Distribution: debian Hardware Environment: Software Environment: Problem Description: Using POSIX threads makes posix_locks_deadlock() loop infinitely. Steps to reproduce: There are 3 processes; "A", "B" and "C". Each process opens "file1", "file2" and "file3". "A" creates 3 POSIX threads; "A1", "A2" and "A3". (These threads' PIDs are the same.) "B" creates 2 POSIX threads; "B1" and "B2". (These threads' PIDs are the same.) "C" creates 1 POSIX thread; "C1". 1. "A1" locks "file1" exclusively. 2. "B1" locks "file2" exclusively. 3. "C1" locks "file3" exclusively. 4. "A2" trys to lock "file2" and sleeps (blocked by "B1"). 5. "A3" trys to lock "file3" and sleeps (blocked by "C1"). 6. "B2" trys to lock "file1". Here, posix_locks_deadlock() must detect deadlock, but it does not. Then "B2" sleeps (blocked "A1"). "A" "B" | | +--A1(LOCK)---->(file1)<-B2(*deadlock)-+ | | | | +--A2(BLOCK)--->(file2)<---B1(LOCK)----+ | | +--A3(BLOCK)--->(file3)<---C1(LOCK)----"C" block_list -> A3(BLOCK) -> A2(BLOCK) 7. "C1" unlocks "file3". ("A3" wakes up and locks "file3".) 8. "A3" unlocks "file3". 9. Another process locks "file1". This makes posix_locks_deadlock() loop infinitely.

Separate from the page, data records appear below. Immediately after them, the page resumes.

/-- R234: the transition table of `PHASE`, row by row, with the statuses and flags it names; a pair that is not listed
leaves `PHASE` as it is (a byte that only joins the channel's queue, an offer with nothing queued). -/
def Obligations.PhaseFollowsTheTransitionTable : Prop :=
  ∀ (e : Event) (s t : State), s.Inv → handleEvent e s = .next t →
    (s.phase = .idle →
      (∀ w d, e = .cmd w d → decodeCmd w = .capt →
        (s.timeout ≠ 0 → t.phase = .hunt) ∧ (s.timeout = 0 → t.phase = .idle ∧ t.status = .loc .timeout)) ∧
      (∀ w d a b, e = .cmd w d → decodeCmd w = .xact a b →
        (d.txok = true → s.timeout ≠ 0 → t.phase = .hunt) ∧
        (d.txok = true → s.timeout = 0 → t.phase = .idle ∧ t.status = .loc .timeout) ∧
        (d.txok = false → t.phase = .idle ∧ t.status = .loc .hwErr)) ∧
      (∀ w d, e = .cmd w d → decodeCmd w ≠ .capt → (∀ a b, decodeCmd w ≠ .xact a b) → t.phase = .idle) ∧
      (e = .tick ∨ e = .rxByte → t = s)) ∧
    (s.phase = .hunt → ∀ b q, e = .rxByte → s.rxq = b :: q → t.phase = if b = 0x02 then .acc else .hunt) ∧
    (s.phase = .acc → ∀ b q, e = .rxByte → s.rxq = b :: q →
      (s.params.rxCap = some s.rxlen → t.phase = .hunt ∧ t.flag .rxovf = true) ∧
      (s.params.rxCap ≠ some s.rxlen → t.phase = if b = 0x03 then .idle else .acc)) ∧
    (s.phase ≠ .idle → e = .tick →
      (s.tmr = 1 → t.phase = .idle ∧ t.status = .loc .timeout) ∧ (s.tmr ≠ 1 → t.phase = s.phase)) ∧
    (s.phase ≠ .idle → ∀ w d, e = .cmd w d → t.phase = s.phase ∧ t.flag .busyerr = true) ∧
    (e = .reset → t.phase = .idle) ∧
    (∀ b, e = .arrive b → t.phase = s.phase) ∧
    (e = .rxByte → s.rxq = [] → t = s)

/-- R36: a set flag is cleared by `FLG.CLR` and `Reset` and by nothing else; a clear flag is set by the event its row
names and by nothing else. -/
def Obligations.FlagsAreStickyAndHaveTheirCauses : Prop :=
  ∀ (e : Event) (s t : State), handleEvent e s = .next t →
    (∀ f, s.flag f = true → (t.flag f = false ↔
      e = .reset ∨ ∃ w d, e = .cmd w d ∧ decodeCmd w = .flgClr ∧ s.phase = .idle)) ∧
    (s.flag .malf = false → (t.flag .malf = true ↔
      (∃ w d, e = .cmd w d ∧ decodeCmd w = .dec ∧ s.phase = .idle ∧ (decodeFrame s.frame).malf = true) ∨
      (e = .rxByte ∧ s.phase = .acc ∧ s.mode = .transaction ∧ s.rxq.head? = some 0x03 ∧ s.room = true ∧
        6 ≤ s.rxlen + 1 ∧ (decodeFrame (s.frame ++ [0x03])).malf = true))) ∧
    (s.flag .rxovf = false → (t.flag .rxovf = true ↔
      e = .rxByte ∧ s.phase = .acc ∧ s.rxq ≠ [] ∧ s.params.rxCap = some s.rxlen)) ∧
    (s.flag .argovf = false → (t.flag .argovf = true ↔
      ∃ w d a, e = .cmd w d ∧ decodeCmd w = .argPush a ∧ s.phase = .idle ∧ s.arglen = s.params.argMax)) ∧
    (s.flag .busyerr = false → (t.flag .busyerr = true ↔ (∃ w d, e = .cmd w d) ∧ s.phase ≠ .idle)) ∧
    (s.flag .illcmd = false → (t.flag .illcmd = true ↔
      ∃ w d, e = .cmd w d ∧ 0xD0000 ≤ w.toNat ∧ s.phase = .idle))

/-- R36, its second sentence: no rule reads a flag. Whatever the flags are, an event leaves everything else as it would
with other flags. -/
def Obligations.FlagsChangeNoBehaviour : Prop :=
  ∀ (e : Event) (s t : State) (x : BitVec 5), handleEvent e s = .next t →
    ∃ y, handleEvent e { s with flags := x } = .next { t with flags := y }

/-- The column 'written by' of the table of registers (`10_state.md` section 1), every row of it, over every event but
`Reset`. -/
def Obligations.RegistersChangeOnlyByTheirWriters : Prop :=
  ∀ (e : Event) (s t : State), e ≠ .reset → handleEvent e s = .next t →
    (t.crc ≠ s.crc → ∃ w d, e = .cmd w d ∧ (decodeCmd w = .crcClr ∨ ∃ a, decodeCmd w = .crcUpd a)) ∧
    (t.argbuf ≠ s.argbuf → ∃ w d a, e = .cmd w d ∧ decodeCmd w = .argPush a) ∧
    (t.arglen ≠ s.arglen → ∃ w d, e = .cmd w d ∧ (decodeCmd w = .argClr ∨ ∃ a, decodeCmd w = .argPush a)) ∧
    (t.txbuf ≠ s.txbuf ∨ t.txlen ≠ s.txlen →
      ∃ w d a, e = .cmd w d ∧ (decodeCmd w = .enc a ∨ ∃ b, decodeCmd w = .xact a b)) ∧
    (t.rxbuf ≠ s.rxbuf → e = .rxByte) ∧
    (t.rxlen ≠ s.rxlen → e = .rxByte ∨ e = .tick ∨
      ∃ w d, e = .cmd w d ∧ (decodeCmd w = .capt ∨ ∃ a b, decodeCmd w = .xact a b)) ∧
    (t.tmr ≠ s.tmr → e = .tick ∨ ∃ w d, e = .cmd w d ∧ (decodeCmd w = .capt ∨ ∃ a b, decodeCmd w = .xact a b)) ∧
    (t.timeout ≠ s.timeout → ∃ w d a b, e = .cmd w d ∧ decodeCmd w = .tmoSet a b) ∧
    (t.exp ≠ s.exp → ∃ w d a, e = .cmd w d ∧ (decodeCmd w = .val a ∨ ∃ b, decodeCmd w = .xact b a)) ∧
    (t.ansop ≠ s.ansop → e = .rxByte ∨
      ∃ w d, e = .cmd w d ∧ (decodeCmd w = .dec ∨ ∃ a b, decodeCmd w = .xact a b)) ∧
    (t.payload ≠ s.payload → e = .rxByte ∨ ∃ w d, e = .cmd w d ∧ decodeCmd w = .dec) ∧
    (t.plen ≠ s.plen → e = .rxByte ∨
      ∃ w d, e = .cmd w d ∧ (decodeCmd w = .dec ∨ (∃ a, decodeCmd w = .val a) ∨ ∃ a b, decodeCmd w = .xact a b)) ∧
    (t.phase ≠ s.phase → e = .rxByte ∨ e = .tick ∨
      ∃ w d, e = .cmd w d ∧ (decodeCmd w = .capt ∨ ∃ a b, decodeCmd w = .xact a b)) ∧
    (t.mode ≠ s.mode → ∃ w d, e = .cmd w d ∧ (decodeCmd w = .capt ∨ ∃ a b, decodeCmd w = .xact a b)) ∧
    (t.status ≠ s.status → e = .rxByte ∨ e = .tick ∨
      ∃ w d, e = .cmd w d ∧ (decodeCmd w = .send ∨ decodeCmd w = .capt ∨ decodeCmd w = .dec ∨
        (∃ a, decodeCmd w = .val a) ∨ ∃ a b, decodeCmd w = .xact a b)) ∧
    (t.flags ≠ s.flags → e = .rxByte ∨
      ∃ w d, e = .cmd w d ∧ (s.phase ≠ .idle ∨ decodeCmd w = .flgClr ∨ decodeCmd w = .dec ∨
        (∃ a, decodeCmd w = .argPush a) ∨ 0xD0000 ≤ w.toNat)) ∧
    t.params = s.params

Can you tell is this problem is still present in recent kernels?
Recent kernel works fine. Thank you.
Sorry, my previous report was not correct. It seems that this problem is still present in debien's 2.6.8-3-686 kernel. I do not test newer vanilla kernel such as 2.6.17.
It'd be interesting to get results from 2.6.17, as 2.6.8 was released on August 2004
I tested 2.6.17 on uni processer PC. This kernel also has this problem.
:/ CC'ing Ingo Molnar
We simulated the above given situation using lockf and fcntl functions to aquire locks on files by threads on 2.6.17.6 kernel on i386 arch. We found that lockf generates error EDEADLK which tells that : The command was T_LOCK and this lock operation would cause a deadlock. Hence the deadlock situation is already handled in this case. Also while debugging we found that the 'posix_locks_deadlock()' function is not looping infinitely. Regards, Tanmay and Pranav (Calsoftinc, India)

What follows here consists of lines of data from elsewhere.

/-- The state with a frame in `TXBUF` (R156). -/
def holdingTx (s : State) (f : List Byte) : State := { s with txbuf := s.txbuf.writeAll 0 f, txlen := f.length }

/-- What `TXBUF[0..TXLEN-1]` reads as once a frame is stored there. -/
theorem elems_holdingTx (s : State) (f : List Byte) : (holdingTx s f).elems .txbuf 0 f.length = f :=
  elems_of_writeAll (m := s.txbuf) rfl

theorem elem_holdingTx_above (s : State) {f : List Byte} {i : Nat} (h : f.length ≤ i) :
    (holdingTx s f).elem .txbuf i = s.elem .txbuf i :=
  elem_of_writeAll_above (i := 0) rfl rfl (by omega)

theorem args_length (s : State) : s.args.length = s.arglen := elems_length ..

/-- The frame of arguments that exist has room in `TXBUF` (R9, R156). -/
theorem args_frame_fits (a : Byte) {s : State} (h : s.arglen ≤ s.params.argMax) :
    s.fits .txbuf (encodeFrame a s.args).length = true :=
  frame_fits (by rw [args_length]; exact decide_eq_true h)

theorem exec_enc_idle (a : Byte) {s : State} (h : s.phase = .idle) (hargs : s.arglen ≤ s.params.argMax) :
    exec (.enc a) s = .next (holdingTx s (encodeFrame a s.args)) := by
  have hstore : storeFrame s a s.args = .ok (holdingTx s (encodeFrame a s.args)) :=
    storeFrame_ok_iff.2 ⟨args_frame_fits a hargs, rfl⟩
  have hbuild : buildFrame s a = .ok (holdingTx s (encodeFrame a s.args)) :=
    buildFrame_ok_iff.2 ⟨decide_eq_true hargs, hstore⟩
  change execEnc a s = _
  rw [execEnc, whenIdle_idle h, hbuild, finish_ok]

/-- Settles O23: the row, the frame stored in `TXBUF`, and the busy block. -/
theorem encBuildsTheFrame : Obligations.EncBuildsTheFrame := by
  refine ⟨fun _ => decodeCmd_enc, fun a s hs hargs => ?_, fun _ _ => exec_command_busy rfl⟩
  have hlen : (encodeFrame a s.args).length = 2 * s.arglen + 8 := by rw [encodeFrame_length, args_length]
  exact ⟨holdingTx s (encodeFrame a s.args), exec_enc_idle a hs hargs, rfl, hlen,
    of_decide_eq_true (args_frame_fits a hargs), elems_holdingTx .., fun _ => elem_holdingTx_above s⟩

theorem exec_send_idle {s : State} (h : s.phase = .idle) (hfits : s.fits .txbuf s.txlen = true) :
    exec .send s =
      .next ((s.emit (s.elems .txbuf 0 s.txlen)).raise (if s.draw.txok then .loc .dataSent else .loc .hwErr)) := by
  change execSend s = _
  rw [execSend, whenIdle_idle h, readBuf_fits hfits]

/-- Raising a status in `IDLE` only writes it: there is no operation in progress to complete. -/
theorem raise_of_idle {s : State} (h : s.phase = .idle) (st : Status) : s.raise st = { s with status := st } := by
  rw [State.raise, ← h]

/-- The transport takes the frame's first bytes, or all of them (`20_memory.md` R67). -/
theorem onWire_isPrefix (e : Emission) : e.onWire <+: e.frame := by
  unfold Emission.onWire
  split
  · exact ⟨[], List.append_nil _⟩
  · exact ⟨e.frame.drop e.draw.taken, List.take_append_drop ..⟩

theorem onWire_of_txok {e : Emission} (h : e.draw.txok = true) : e.onWire = e.frame := if_pos h

/-- Settles O24: the row, the emission with its status, the busy block, the empty frame, and the wire. -/
theorem sendEmitsTheStoredFrame : Obligations.SendEmitsTheStoredFrame := by
  refine ⟨fun _ => decodeCmd_send, fun s hs hlen => ?_, fun _ => exec_command_busy rfl, fun s h => by rw [h]; rfl,
    fun e => ⟨onWire_isPrefix e, onWire_of_txok⟩⟩
  have hidle : (s.emit (s.elems .txbuf 0 s.txlen)).phase = .idle := hs
  rw [exec_send_idle hs (decide_eq_true hlen), raise_of_idle hidle]
  rfl

end Sys2Proof.Machine
end

section
/-! PROOFS. What the block emits (`41_tx_framer.md` R159): no operation but the emission of `SEND` and `XACT` adds to
`State.sent`. -/

namespace Sys2Proof.Machine

/-! ### The shared operations emit nothing -/

@[simp] theorem arm_sent (s : State) : (arm s).sent = s.sent := by
  rcases arm_cases s with ⟨-, h⟩ | ⟨-, h⟩ <;> simp [h]

@[simp] theorem arm_txbuf (s : State) : (arm s).txbuf = s.txbuf := by
  rcases arm_cases s with ⟨-, h⟩ | ⟨-, h⟩ <;> simp [h]

@[simp] theorem arm_txlen (s : State) : (arm s).txlen = s.txlen := by
  rcases arm_cases s with ⟨-, h⟩ | ⟨-, h⟩ <;> simp [h]

@[simp] theorem arm_epoch (s : State) : (arm s).epoch = s.epoch := by
  rcases arm_cases s with ⟨-, h⟩ | ⟨-, h⟩ <;> simp [h]

theorem storeFrame_sent {s t : State} {op : Byte} {args : List Byte} (h : storeFrame s op args = .ok t) :
    t.sent = s.sent := by
  obtain ⟨-, rfl⟩ := storeFrame_ok_iff.1 h
  rfl

theorem applyDecoded_sent {s t : State} {r : Decoded} (h : applyDecoded s r = .ok t) : t.sent = s.sent := by
  obtain ⟨-, rfl⟩ := applyDecoded_ok_iff.1 h
  rfl

theorem applyValidated_sent {s t : State} {r : Decoded} (h : applyValidated s r = .ok t) : t.sent = s.sent := by
  rcases applyValidated_ok_iff.1 h with ⟨-, -, rfl⟩ | ⟨-, rfl⟩ <;> rfl

theorem deframeRow_sent {s t : State} {row : List Byte → Decoded} (h : deframeRow s row = .ok t) :
    t.sent = s.sent := by
  obtain ⟨-, ⟨_, -, hr⟩ | ⟨_, _, -, hr⟩⟩ := deframeRow_ok h <;> exact applyDecoded_sent hr

theorem completeCapture_sent {s t : State} (h : completeCapture s = .ok t) : t.sent = s.sent := by
  rcases completeCapture_ok h with ⟨-, rfl⟩ | ⟨-, -, rfl⟩ | ⟨-, -, ht⟩
  · rfl
  · rfl
  · exact applyValidated_sent (completeTransaction_ok_iff.1 ht).2

theorem accumulate_sent {s t : State} {b : Byte} (h : accumulate s b = .ok t) : t.sent = s.sent := by
  rcases accumulate_ok h with ⟨-, rfl⟩ | ⟨-, ha⟩
  · rfl
  · obtain ⟨-, rfl⟩ := appendRx_ok_iff.1 ha
    rfl

theorem onTick_sent (s : State) : (onTick s).sent = s.sent := by
  rcases onTick_cases s with ⟨-, h⟩ | ⟨-, -, h⟩ | ⟨-, -, h⟩ <;> simp [h]

/-! ### The received bytes -/

theorem execRxByteStx_sent {s t : State} (h : execRxByteStx s = .next t) : t.sent = s.sent := by
  rcases execRxByteStx_next h with ⟨-, -, rfl⟩ | ⟨-, ha⟩
  · rfl
  · exact accumulate_sent ha

theorem execRxByteEtx_sent {s t : State} (h : execRxByteEtx s = .next t) : t.sent = s.sent := by
  rcases execRxByteEtx_next h with ⟨-, rfl⟩ | ⟨-, -, rfl⟩ | ⟨-, -, -, hc⟩
  · rfl
  · rfl
  · exact (completeCapture_sent hc :)

theorem execRxByteOther_sent {b : Byte} {s t : State} (h : execRxByteOther b s = .next t) : t.sent = s.sent := by
  rcases execRxByteOther_next h with ⟨-, rfl⟩ | ⟨-, ha⟩
  · rfl
  · exact accumulate_sent ha

/-! ### The commands -/

/-- A gated command emits nothing where its own rule emits nothing: setting `BUSYERR` is no emission. -/
theorem sent_of_gated {s t u : State} (h : (s.phase = .idle ∧ t = u) ∨ (s.phase ≠ .idle ∧ t = s.setFlag .busyerr))
    (hu : u.sent = s.sent) : t.sent = s.sent := by
  rcases h with ⟨-, rfl⟩ | ⟨-, rfl⟩
  · exact hu
  · rfl

theorem execArgPush_sent {a : Byte} {s t : State} (h : execArgPush a s = .next t) : t.sent = s.sent := by
  rcases execArgPush_next h with ⟨-, -, rfl⟩ | ⟨-, -, rfl⟩ | ⟨-, rfl⟩ <;> rfl

theorem execEnc_sent {a : Byte} {s t : State} (h : execEnc a s = .next t) : t.sent = s.sent := by
  rcases execEnc_next h with ⟨-, -, hs⟩ | ⟨-, rfl⟩
  · exact storeFrame_sent hs
  · rfl

theorem execDec_sent {s t : State} (h : execDec s = .next t) : t.sent = s.sent := by
  rcases execDec_next h with ⟨-, -, ha⟩ | ⟨-, rfl⟩
  · exact applyDecoded_sent ha
  · rfl

/-- One whole frame was emitted: the bytes that `TXBUF[0..TXLEN-1]` then holds, with the draw at hand (R159). -/
def EmitsTxbuf (s t : State) : Prop :=
  t.sent = s.sent ++ [{ frame := t.elems .txbuf 0 t.txlen, draw := s.draw }]

/-- What follows the emission keeps `TXBUF` and emits no more. -/
theorem EmitsTxbuf.congr {s t u : State} (h : EmitsTxbuf s t) (hsent : u.sent = t.sent) (hbuf : u.txbuf = t.txbuf)
    (hlen : u.txlen = t.txlen) (hepoch : u.epoch = t.epoch) : EmitsTxbuf s u := by
  rw [EmitsTxbuf, hsent, hlen, elems_congr (s := t) (sp := .txbuf) hbuf hepoch]
  exact h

i-sakamoto, are you still having locking problem with recent kernels? #7 from Tinmay suggested that the problem was supposedly fixed. Thanks.
Created attachment 13337 [details] fix infinite loop in posix_locks_deadlock The attached patch should address the infinite loop which can be hit in the case described above; submitted for 2.6.24 and 2.6.23.x. The problem is that (as noted in the comment above posix_locks_deadlock()), the loop there only terminates if the existing lock dependency graph only terminates if the existing lock dependency graph is acyclic. But the posix_locks_deadlock() function is only guaranteed to detect (and prevent) such cycles if each node of that graph has outdegree 1. In the example above, the node corresponding to lock owner A has outdegree 2 (because it's blocking on two locks at once--something not possible in the presence only of traditional posix processes)--so posix_locks_deadlock() misses the cycle that's created at step 6, which allows it to go into an infinite loop when it's called again at step 9.
It looks like the code was commited (and later reworked further). Closing the bug, thanks.